Blosc/Blosc2 crash with variable-width strings #363

crusaderky · 2025-10-16T18:55:03Z

Blosc and Blosc2 crash when faced with variable-width strings, both the legacy object strings or the new NpyStrings a.k.a. StringDType.

This is caused by an upstream bug. Pytables is also affected.

This PR:

adds unit tests for string dtypes
fixes the upstream bugs in the vendored hdf5-blosc and hdf5-blosc2.

Clearly, it should not be merged as is; the fixes should be applied in the upstream repos and a release should be issued.

I can see two options before that happens:

wait and leave this PR as draft; then incorporate the new releases of hdf5-blosc and hdf5-blosc2
revert the upstream fix and merge this PR as is, with a @pytest.skip for the blosc and blosc2 tests.

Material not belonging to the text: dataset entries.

-- ==== Sys2Proof/Laws/PerInstr.lean ====
section
/-! SUPPORT. Per instruction: the words of an instruction are those of one engine (R168, R180), and an operation or event has none. -/

namespace Sys2Proof.Laws.Engine

/-- The words of an instruction by the engine that its first word names. -/
def lists (i : Instr) : List (List Nat) :=
  [wordsCtl i, wordsVec i, wordsMtx i, wordsCpy i, wordsGau i, wordsTsk i, wordsSys i]

/-- The words of an instruction are the list of one engine, and every other engine's list is empty. -/
def Statement (i : Instr) : Prop :=
  ∃ k : Fin 7, (lists i)[k]? = some (fullWords i) ∧ ∀ j : Fin 7, j ≠ k → (lists i)[j]? = some []

/-- A word of engine 0. -/
theorem ofCtl {i : Instr} (v : wordsVec i = []) (m : wordsMtx i = []) (p : wordsCpy i = []) (g : wordsGau i = []) (t : wordsTsk i = []) (y : wordsSys i = []) : Statement i := by
  refine ⟨0, ?_, ?_⟩
  · simp [lists, fullWords, v, m, p, g, t, y]
  · intro j h
    fin_cases j <;> simp_all [lists]

/-- A word of engine 1. -/
theorem ofVec {i : Instr} (c : wordsCtl i = []) (m : wordsMtx i = []) (p : wordsCpy i = []) (g : wordsGau i = []) (t : wordsTsk i = []) (y : wordsSys i = []) : Statement i := by
  refine ⟨1, ?_, ?_⟩
  · simp [lists, fullWords, c, m, p, g, t, y]
  · intro j h
    fin_cases j <;> simp_all [lists]

/-- A word of engine 2. -/
theorem ofMtx {i : Instr} (c : wordsCtl i = []) (v : wordsVec i = []) (p : wordsCpy i = []) (g : wordsGau i = []) (t : wordsTsk i = []) (y : wordsSys i = []) : Statement i := by
  refine ⟨2, ?_, ?_⟩
  · simp [lists, fullWords, c, v, p, g, t, y]
  · intro j h
    fin_cases j <;> simp_all [lists]

/-- A word of engine 3. -/
theorem ofCpy {i : Instr} (c : wordsCtl i = []) (v : wordsVec i = []) (m : wordsMtx i = []) (g : wordsGau i = []) (t : wordsTsk i = []) (y : wordsSys i = []) : Statement i := by
  refine ⟨3, ?_, ?_⟩
  · simp [lists, fullWords, c, v, m, g, t, y]
  · intro j h
    fin_cases j <;> simp_all [lists]

/-- A word of engine 4. -/
theorem ofGau {i : Instr} (c : wordsCtl i = []) (v : wordsVec i = []) (m : wordsMtx i = []) (p : wordsCpy i = []) (t : wordsTsk i = []) (y : wordsSys i = []) : Statement i := by
  refine ⟨4, ?_, ?_⟩
  · simp [lists, fullWords, c, v, m, p, t, y]
  · intro j h
    fin_cases j <;> simp_all [lists]

/-- A word of engine 5. -/
theorem ofTsk {i : Instr} (c : wordsCtl i = []) (v : wordsVec i = []) (m : wordsMtx i = []) (p : wordsCpy i = []) (g : wordsGau i = []) (y : wordsSys i = []) : Statement i := by
  refine ⟨5, ?_, ?_⟩
  · simp [lists, fullWords, c, v, m, p, g, y]
  · intro j h
    fin_cases j <;> simp_all [lists]

/-- A word of engine 6. -/
theorem ofSys {i : Instr} (c : wordsCtl i = []) (v : wordsVec i = []) (m : wordsMtx i = []) (p : wordsCpy i = []) (g : wordsGau i = []) (t : wordsTsk i = []) : Statement i := by
  refine ⟨6, ?_, ?_⟩
  · simp [lists, fullWords, c, v, m, p, g, t]
  · intro j h
    fin_cases j <;> simp_all [lists]

end Sys2Proof.Laws.Engine

open Sys2Proof
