@[simp] theorem updTask_me (f : TaskRun → TaskRun) (s : State) : (updTask f s).me = s.me := rfl
@[simp] theorem updTask_co (f : TaskRun → TaskRun) (s : State) : (updTask f s).co = s.co := rfl
@[simp] theorem updTask_others (f : TaskRun → TaskRun) (s : State) : (updTask f s).others = s.others := rfl
@[simp] theorem updTask_dev (f : TaskRun → TaskRun) (s : State) : (updTask f s).dev = s.dev := rfl
@[simp] theorem updTask_mem (f : TaskRun → TaskRun) (s : State) : (updTask f s).mem = s.mem := rfl
@[simp] theorem updTask_mmio (f : TaskRun → TaskRun) (s : State) : (updTask f s).mmio = s.mmio := rfl
@[simp] theorem updTask_dist (f : TaskRun → TaskRun) (s : State) : (updTask f s).dist = s.dist := rfl
@[simp] theorem updTask_arrays (f : TaskRun → TaskRun) (s : State) : (updTask f s).arrays = s.arrays := rfl
@[simp] theorem updTask_pow (f : TaskRun → TaskRun) (s : State) : (updTask f s).pow = s.pow := rfl
@[simp] theorem updTask_gov (f : TaskRun → TaskRun) (s : State) : (updTask f s).gov = s.gov := rfl
@[simp] theorem updTask_lin (f : TaskRun → TaskRun) (s : State) : (updTask f s).lin = s.lin := rfl
@[simp] theorem updTask_xl (f : TaskRun → TaskRun) (s : State) : (updTask f s).xl = s.xl := rfl
@[simp] theorem updTask_fab (f : TaskRun → TaskRun) (s : State) : (updTask f s).fab = s.fab := rfl
@[simp] theorem updTask_port (f : TaskRun → TaskRun) (s : State) : (updTask f s).port = s.port := rfl
@[simp] theorem updTask_bob (f : TaskRun → TaskRun) (s : State) : (updTask f s).bob = s.bob := rfl
@[simp] theorem updTask_mcq (f : TaskRun → TaskRun) (s : State) : (updTask f s).mcq = s.mcq := rfl
@[simp] theorem updTask_quar (f : TaskRun → TaskRun) (s : State) : (updTask f s).quar = s.quar := rfl
@[simp] theorem updTask_broken (f : TaskRun → TaskRun) (s : State) : (updTask f s).broken = s.broken := rfl
@[simp] theorem updTask_imgver (f : TaskRun → TaskRun) (s : State) : (updTask f s).imgver = s.imgver := rfl
@[simp] theorem updTask_clock (f : TaskRun → TaskRun) (s : State) : (updTask f s).clock = s.clock := rfl
@[simp] theorem updTask_free (f : TaskRun → TaskRun) (s : State) : (updTask f s).free = s.free := rfl
@[simp] theorem updTask_uid (f : TaskRun → TaskRun) (s : State) : (updTask f s).uid = s.uid := rfl
@[simp] theorem updTask_script (f : TaskRun → TaskRun) (s : State) : (updTask f s).script = s.script := rfl
@[simp] theorem updTask_due (f : TaskRun → TaskRun) (s : State) : (updTask f s).due = s.due := rfl
@[simp] theorem updTask_held (f : TaskRun → TaskRun) (s : State) : (updTask f s).held = s.held := rfl
@[simp] theorem updTask_now (f : TaskRun → TaskRun) (s : State) : (updTask f s).now = s.now := rfl
@[simp] theorem updTask_outbox (f : TaskRun → TaskRun) (s : State) : (updTask f s).outbox = s.outbox := rfl
@[simp] theorem updTask_cx_s (f : TaskRun → TaskRun) (s : State) : (updTask f s).cx.s = s.cx.s := rfl
@[simp] theorem updTask_cx_v (f : TaskRun → TaskRun) (s : State) : (updTask f s).cx.v = s.cx.v := rfl
@[simp] theorem updTask_cx_m (f : TaskRun → TaskRun) (s : State) : (updTask f s).cx.m = s.cx.m := rfl
@[simp] theorem updTask_cx_t (f : TaskRun → TaskRun) (s : State) : (updTask f s).cx.t = s.cx.t := rfl
@[simp] theorem updTask_cx_cfg (f : TaskRun → TaskRun) (s : State) : (updTask f s).cx.cfg = s.cx.cfg := rfl
@[simp] theorem updTask_cx_flags (f : TaskRun → TaskRun) (s : State) : (updTask f s).cx.flags = s.cx.flags := rfl
@[simp] theorem updTask_cx_qdepth (f : TaskRun → TaskRun) (s : State) : (updTask f s).cx.qdepth = s.cx.qdepth := rfl
@[simp] theorem updTask_cx_cq (f : TaskRun → TaskRun) (s : State) : (updTask f s).cx.cq = s.cx.cq := rfl
@[simp] theorem updTask_cx_xq (f : TaskRun → TaskRun) (s : State) : (updTask f s).cx.xq = s.cx.xq := rfl
@[simp] theorem updTask_cx_streams (f : TaskRun → TaskRun) (s : State) : (updTask f s).cx.streams = s.cx.streams := rfl
@[simp] theorem updTask_cx_ramphold (f : TaskRun → TaskRun) (s : State) : (updTask f s).cx.ramphold = s.cx.ramphold := rfl
@[simp] theorem updTask_cx_energy (f : TaskRun → TaskRun) (s : State) : (updTask f s).cx.energy = s.cx.energy := rfl
@[simp] theorem updTask_cx_mchkPeriod (f : TaskRun → TaskRun) (s : State) : (updTask f s).cx.mchkPeriod = s.cx.mchkPeriod := rfl
@[simp] theorem updTask_cx_mchkCount (f : TaskRun → TaskRun) (s : State) : (updTask f s).cx.mchkCount = s.cx.mchkCount := rfl
@[simp] theorem updTask_cx_plane (f : TaskRun → TaskRun) (s : State) : (updTask f s).cx.plane = s.cx.plane := rfl
@[simp] theorem updTask_cx_pc (f : TaskRun → TaskRun) (s : State) : (updTask f s).cx.pc = s.cx.pc := rfl
@[simp] theorem updTask_cx_npc (f : TaskRun → TaskRun) (s : State) : (updTask f s).cx.npc = s.cx.npc := rfl
@[simp] theorem updTask_cx_retired (f : TaskRun → TaskRun) (s : State) : (updTask f s).cx.retired = s.cx.retired := rfl
@[simp] theorem updTask_cx_pr (f : TaskRun → TaskRun) (s : State) : (updTask f s).cx.pr = s.cx.pr := rfl
@[simp] theorem updTask_cx_fl (f : TaskRun → TaskRun) (s : State) : (updTask f s).cx.fl = s.cx.fl := rfl
@[simp] theorem updTask_cx_lease (f : TaskRun → TaskRun) (s : State) : (updTask f s).cx.lease = s.cx.lease := rfl
@[simp] theorem updTask_cx_task (f : TaskRun → TaskRun) (s : State) : (updTask f s).cx.task = s.cx.task.map f := rfl

@[simp] theorem updLease_me (f : Lease → Lease) (s : State) : (updLease f s).me = s.me := rfl
@[simp] theorem updLease_co (f : Lease → Lease) (s : State) : (updLease f s).co = s.co := rfl
@[simp] theorem updLease_others (f : Lease → Lease) (s : State) : (updLease f s).others = s.others := rfl
@[simp] theorem updLease_dev (f : Lease → Lease) (s : State) : (updLease f s).dev = s.dev := rfl
@[simp] theorem updLease_mem (f : Lease → Lease) (s : State) : (updLease f s).mem = s.mem := rfl
@[simp] theorem updLease_mmio (f : Lease → Lease) (s : State) : (updLease f s).mmio = s.mmio := rfl
@[simp] theorem updLease_dist (f : Lease → Lease) (s : State) : (updLease f s).dist = s.dist := rfl
@[simp] theorem updLease_arrays (f : Lease → Lease) (s : State) : (updLease f s).arrays = s.arrays := rfl
@[simp] theorem updLease_pow (f : Lease → Lease) (s : State) : (updLease f s).pow = s.pow := rfl
@[simp] theorem updLease_gov (f : Lease → Lease) (s : State) : (updLease f s).gov = s.gov := rfl
@[simp] theorem updLease_lin (f : Lease → Lease) (s : State) : (updLease f s).lin = s.lin := rfl
@[simp] theorem updLease_xl (f : Lease → Lease) (s : State) : (updLease f s).xl = s.xl := rfl
@[simp] theorem updLease_fab (f : Lease → Lease) (s : State) : (updLease f s).fab = s.fab := rfl
@[simp] theorem updLease_port (f : Lease → Lease) (s : State) : (updLease f s).port = s.port := rfl
@[simp] theorem updLease_bob (f : Lease → Lease) (s : State) : (updLease f s).bob = s.bob := rfl
@[simp] theorem updLease_mcq (f : Lease → Lease) (s : State) : (updLease f s).mcq = s.mcq := rfl
@[simp] theorem updLease_quar (f : Lease → Lease) (s : State) : (updLease f s).quar = s.quar := rfl
@[simp] theorem updLease_broken (f : Lease → Lease) (s : State) : (updLease f s).broken = s.broken := rfl
@[simp] theorem updLease_imgver (f : Lease → Lease) (s : State) : (updLease f s).imgver = s.imgver := rfl
@[simp] theorem updLease_clock (f : Lease → Lease) (s : State) : (updLease f s).clock = s.clock := rfl
@[simp] theorem updLease_free (f : Lease → Lease) (s : State) : (updLease f s).free = s.free := rfl
@[simp] theorem updLease_uid (f : Lease → Lease) (s : State) : (updLease f s).uid = s.uid := rfl
@[simp] theorem updLease_script (f : Lease → Lease) (s : State) : (updLease f s).script = s.script := rfl
@[simp] theorem updLease_due (f : Lease → Lease) (s : State) : (updLease f s).due = s.due := rfl
@[simp] theorem updLease_held (f : Lease → Lease) (s : State) : (updLease f s).held = s.held := rfl
@[simp] theorem updLease_now (f : Lease → Lease) (s : State) : (updLease f s).now = s.now := rfl
@[simp] theorem updLease_outbox (f : Lease → Lease) (s : State) : (updLease f s).outbox = s.outbox := rfl
@[simp] theorem updLease_cx_s (f : Lease → Lease) (s : State) : (updLease f s).cx.s = s.cx.s := rfl
@[simp] theorem updLease_cx_v (f : Lease → Lease) (s : State) : (updLease f s).cx.v = s.cx.v := rfl
@[simp] theorem updLease_cx_m (f : Lease → Lease) (s : State) : (updLease f s).cx.m = s.cx.m := rfl
@[simp] theorem updLease_cx_t (f : Lease → Lease) (s : State) : (updLease f s).cx.t = s.cx.t := rfl
@[simp] theorem updLease_cx_cfg (f : Lease → Lease) (s : State) : (updLease f s).cx.cfg = s.cx.cfg := rfl
@[simp] theorem updLease_cx_flags (f : Lease → Lease) (s : State) : (updLease f s).cx.flags = s.cx.flags := rfl
@[simp] theorem updLease_cx_qdepth (f : Lease → Lease) (s : State) : (updLease f s).cx.qdepth = s.cx.qdepth := rfl
@[simp] theorem updLease_cx_cq (f : Lease → Lease) (s : State) : (updLease f s).cx.cq = s.cx.cq := rfl
@[simp] theorem updLease_cx_xq (f : Lease → Lease) (s : State) : (updLease f s).cx.xq = s.cx.xq := rfl
@[simp] theorem updLease_cx_streams (f : Lease → Lease) (s : State) : (updLease f s).cx.streams = s.cx.streams := rfl
@[simp] theorem updLease_cx_ramphold (f : Lease → Lease) (s : State) : (updLease f s).cx.ramphold = s.cx.ramphold := rfl
@[simp] theorem updLease_cx_energy (f : Lease → Lease) (s : State) : (updLease f s).cx.energy = s.cx.energy := rfl
@[simp] theorem updLease_cx_mchkPeriod (f : Lease → Lease) (s : State) : (updLease f s).cx.mchkPeriod = s.cx.mchkPeriod := rfl
@[simp] theorem updLease_cx_mchkCount (f : Lease → Lease) (s : State) : (updLease f s).cx.mchkCount = s.cx.mchkCount := rfl
@[simp] theorem updLease_cx_plane (f : Lease → Lease) (s : State) : (updLease f s).cx.plane = s.cx.plane := rfl
@[simp] theorem updLease_cx_pc (f : Lease → Lease) (s : State) : (updLease f s).cx.pc = s.cx.pc := rfl
@[simp] theorem updLease_cx_npc (f : Lease → Lease) (s : State) : (updLease f s).cx.npc = s.cx.npc := rfl
@[simp] theorem updLease_cx_retired (f : Lease → Lease) (s : State) : (updLease f s).cx.retired = s.cx.retired := rfl
@[simp] theorem updLease_cx_pr (f : Lease → Lease) (s : State) : (updLease f s).cx.pr = s.cx.pr := rfl
@[simp] theorem updLease_cx_fl (f : Lease → Lease) (s : State) : (updLease f s).cx.fl = s.cx.fl := rfl
@[simp] theorem updLease_cx_lease (f : Lease → Lease) (s : State) : (updLease f s).cx.lease = f s.cx.lease := rfl
@[simp] theorem updLease_cx_task (f : Lease → Lease) (s : State) : (updLease f s).cx.task = s.cx.task := rfl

In a follow-up, update the upstream libraries.

Reproducer

compression	i8	S3	object	T
"gzip"	✔️	✔️	✔️	✔️
"lzf"	✔️	✔️	✔️	✔️
hdf5plugin.BZip2()	✔️	✔️	✔️	✔️
hdf5plugin.LZ4()	✔️	✔️	✔️	✔️
hdf5plugin.Blosc()	✔️	✔️	segfault	segfault
hdf5plugin.Blosc2()	✔️	✔️	segfault	segfault

Full reproducer:

import os

import h5py
import hdf5plugin
import numpy as np

fname = "/tmp/ds.h5"

for compression in (
    None,
    "gzip",
    "lzf",
    hdf5plugin.BZip2(),
    hdf5plugin.LZ4(),
    hdf5plugin.Blosc(),
    hdf5plugin.Blosc2(),
):
    for data in (
        np.asarray([1]),
        np.asarray(["foo"], dtype="S"),
        np.asarray([b"foo"], dtype="O"),
        np.asarray(["foo"], dtype="T"),
    ):
        print("desired compression =", compression)
        print("dtype =", data.dtype)

        # Optional: produce meaningful differences in file size
        data = np.tile(data, 1_000_000)

        with h5py.File(fname, "w") as f:
            f.create_dataset("mydataset", data=data, compression=compression)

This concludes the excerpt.